(Records from a data collection)
BEGIN
/-! ### The reports of a sample -/

theorem Rgb.firstSet_none (v : Rgb Bool) : v.firstSet = none ↔ ∀ c, v.get c = false := by
  obtain ⟨r, g, b⟩ := v
  rw [Channel.forall_iff]
  cases r <;> cases g <;> cases b <;> simp [Rgb.firstSet, Rgb.get]

/-- The first channel of those with a report. -/
theorem Rgb.firstSet_isSome {α β : Type} {v : Rgb α} {f : α → Option β} {c : Channel} {b : β} (here : f (v.get c) = some b)
    (before : ∀ d, channelNumber d < channelNumber c → f (v.get d) = none) :
    (v.map (fun z => (f z).isSome)).firstSet = some c := by
  rw [Rgb.firstSet_iff, Rgb.get_map, here]
  refine ⟨rfl, fun d earlier => ?_⟩
  rw [Rgb.get_map, before d earlier]
  rfl

theorem Rgb.firstSet_isNone {α β : Type} {v : Rgb α} {f : α → Option β} (absent : ∀ c, f (v.get c) = none) :
    (v.map (fun z => (f z).isSome)).firstSet = none := by
  rw [Rgb.firstSet_none]
  intro c
  rw [Rgb.get_map, absent c]
  rfl

theorem tripReport_none {y : Rgb ChannelSample} (absent : ∀ c, (y.get c).trip = none) (x : Rgb Nat) :
    tripReport y x = none := by
  simp only [tripReport, Rgb.firstSet_isNone absent]

theorem tripReport_some {y : Rgb ChannelSample} {c : Channel} {limit : Limit} (here : (y.get c).trip = some limit)
    (before : ∀ d, channelNumber d < channelNumber c → (y.get d).trip = none) (x : Rgb Nat) :
    tripReport y x = some (.powerTrip (y.map (fun z => z.trip.isSome)) (x.get c) limit) := by
  simp only [tripReport, Rgb.firstSet_isSome here before, here]

theorem trimReport_none {y : Rgb ChannelSample} (absent : ∀ c, (y.get c).refused = none) : trimReport y = none := by
  simp only [trimReport, Rgb.firstSet_isNone absent]

theorem trimReport_some {y : Rgb ChannelSample} {c : Channel} {up : Bool} (here : (y.get c).refused = some up)
    (before : ∀ d, channelNumber d < channelNumber c → (y.get d).refused = none) :
    trimReport y = some (.trimLimit (y.map (fun z => z.refused.isSome)) (y.get c).channel.trim up) := by
  simp only [trimReport, Rgb.firstSet_isSome here before, here]

/-- The two reports are of the two kinds of a sample. -/
theorem tripReport_kind {y : Rgb ChannelSample} {x : Rgb Nat} {f : FaultReport} (h : tripReport y x = some f) :
    f.kind = .powerTrip := by
  unfold tripReport at h
  dsimp only at h
  split at h
  · cases h
  · split at h
    · cases h
    · cases h
      rfl

theorem trimReport_kind {y : Rgb ChannelSample} {f : FaultReport} (h : trimReport y = some f) : f.kind = .trimLimit := by
  unfold trimReport at h
  dsimp only at h
  split at h
  · cases h
  · split at h
    · cases h
    · cases h
      rfl

theorem State.raise?_eq (s : State) (f : Option FaultReport) :
    s.raise? f = { s with fu := { s.fu with raised := s.fu.raised ++ f.toList } } := by
  cases f with
  | none => simp [State.raise?]
  | some f => rfl

/-! ### What a clear report does -/

theorem Rgb.any_eq_false {α : Type} (p : α → Bool) (v : Rgb α) :
    v.any p = false ↔ p v.r = false ∧ p v.g = false ∧ p v.b = false := by
  simp [Rgb.any, and_assoc]

/-- The return from PAUSED, or the conditions of PREPARING, on a clear report. -/
theorem State.onClear_eq (s : State) (y : Rgb ChannelSample) : s.onClear (y.any (·.cleared)) =
    if y.r.cleared = false ∧ y.g.cleared = false ∧ y.b.cleared = false then s
    else if s.es.engine = .paused ∧ s.allClear = true then
      State.sends { s with es := { s.es with
        engine := .exposing
        pauseTimer := none
        exposure := s.es.exposure.map (fun e => { e with pauses := min 4294967295 (e.pauses + 1) }) } }
        [.notice (.engineState .paused .exposing none)]
    else s.meetsPreparing := by
  have resume : ExposureRecord.resume = fun e => { e with pauses := min 4294967295 (e.pauses + 1) } := by
    funext e
    rw [ExposureRecord.resume, saturate_eq_min]
  unfold State.onClear
  by_cases silent : y.any (·.cleared) = false
  · rw [silent, if_neg Bool.false_ne_true, if_pos ((Rgb.any_eq_false _ _).1 silent)]
  · rw [if_pos (by simpa using silent), if_neg (mt (Rgb.any_eq_false _ _).2 silent)]
    by_cases paused : s.es.engine = .paused ∧ s.allClear = true
    · rw [if_pos paused, if_pos paused, State.leavePaused, State.setEngine_eq, resume]
      simp only [State.setEs, paused.1, engineMoves_dark (previous := .paused) (by decide)]
    · rw [if_neg paused, if_neg paused, State.checkPreparing_eq]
END
## About this task
The expected output is each line of the records above that includes the word "silent".

## Result for this exercise
  by_cases silent : y.any (·.cleared) = false
  · rw [silent, if_neg Bool.false_ne_true, if_pos ((Rgb.any_eq_false _ _).1 silent)]
  · rw [if_pos (by simpa using silent), if_neg (mt (Rgb.any_eq_false _ _).2 silent)]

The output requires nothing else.